Я делал все, что мог. Иногда я видел подавленное состояние Бегонии-матери, которая больше всех была связана по рукам и ногам. Ведь у того, кто всем заправляет, в конце концов, была его работа в классе по утрам, а иными днями и по вечерам. Вот я и говорю, что тогда я появлялся из-за двери гостиной своей вальяжной и чувственной походкой, располагался на спинке одного из кресел зеленого мебельного гарнитура, нагло зевая перед скучным визитером. Если Бегония-мать не укоряла меня и не приказывала убраться восвояси подобру-поздорову, я упорно продолжал дерзить, поскольку это казалось мне самым лучшим способом продемонстрировать свое отношение к этому гостю, который и в самом деле был, что называется, первостатейным занудой. Совсем другое дело, если она жестом или словом показывала мне, чтобы я покинул гостиную.
Очевидно, что ей по вкусу собеседник, и она готова продолжать болтовню.

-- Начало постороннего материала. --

-- ==== Sys2Proof/Machine/Regs.lean ====
section
/-! DEFINITION. The register fields of every page, from the field tables of spec/ (Tables 2.5 to 24.6, R63 to R703): one
definition per field, and one list per page type. A field whose Reset column is a dash holds 0 (log 1). Fields whose
reset value depends on the instance (Table 3.1, R79, R91), on a fuse or on another field (R81) hold 0 here and get
their value in `wordReset` (Ops.lean). -/
namespace Sys2Proof.Machine
namespace F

По мере своих хилых возможностей, я делал все, что мог, чтобы разрядить вереницу этих зануд, коих было предостаточно. Говорю же вам, я вовсе не собирался входить в гостиную, рассвирепевшим, словно зверь, с ремнем из верблюжьей кожи, висящим в кабинете того, кто всем заправляет, и готовым к атаке... Так что, я тоже был не шибко-то деятелен и полезен. Порой мое присутствие и дерзкие выходки даже приводили к обратному, нежелательному результату, поскольку всегда находился кто-то (почти всегда это были дамы, впрочем хватало и джентльменов), кто восклицал: “Ах, какой милый, ну просто лапочка!” и развлекался, лаская и тиская меня под любыми предлогами, лишь бы продолжать приставать ко мне и надоедать своими телячьими нежностями. Они гладили меня, сюсюкая разные глупости, так что у меня не было иного выхода, кроме как испариться. Как же я был зол! Я прятался под столом в столовой и, притаившись, ждал, кипя от гнева, когда же смоется, убравшись восвояси эта очередная зануда. Гораздо лучше, если кто-то страдает аллергией или просто впадает в панику от представителей моего племени. Такие, едва завидев меня, теряли всякую сдержанность и, крича, выскакивали вон, в то же время неловко оправдываясь: “Ладно, милочка, я должна идти, уже поздно и мне пора”. Когда дверь квартиры закрывалась, я направлялся прямиком в гостиную и с удовольствием со всего размаху прыгал на ноги Бегонии матери. Она долго и нежно ласкала меня. – Боже, как мне нравятся ее ласки! – и все казалось маленьким праздником, так что на какое-то время я даже забывал о случившемся несчастье и о том, что сейчас мы находимся в полосе невезения. Показывались и ребята, привлеченные тишиной, и говорили с облегчением: “Отлично, что они ушли”. Такие вот дела.
Конечно, я насмехаюсь над этими людьми, которые, учуяв запах беды, слетелись, как мухи на мед, поглазеть на этот ужас. Друзья, настоящие друзья, даже те, с которыми и виделись-
то раз в год по обещанию, и разговаривали редко, все они были желанными гостями и с первой минуты были готовы прийти на помощь, не докучая: “Позвони мне, если что-нибудь нужно”, “чем я могу помочь?”, “Присылайте ко мне ребят, пусть они придут поесть и поспать, кровати у меня есть”, “почему бы вам не поговорить с доктором Х по моей рекомендации?”, “у меня есть один близкий друг...”, “я могу сходить за продуктами”. Все это предлагалось по дружбе, от души и, естественно, без назойливости. Они звонили каждый день на протяжении всего времени, проведенного в больнице, ежедневно были готовы помочь в решении административных вопросов. И когда парень вернулся домой, ковыляя на своих ногах, (вопреки единогласному прогнозу врачей, костыли остались в машине), друзья искренне продолжали успокаивать его после всего случившегося. Ясно, что друзья никогда не надоедают, как говорит тот, кто всем заправляет. У них мягкий, бархатный голос и огромное, как вселенная, сердце, в котором умещается вся вложенная тоска, тоска, наполнявшая этот дом на протяжении многих месяцев. Как бы на нас ни накатывало, только мы подсознательно чувствуем наше отношение друг к другу, особенно я. Я говорю так не из глупого тщеславия, просто я лучше других улавливаю биение сердца каждого из членов семьи.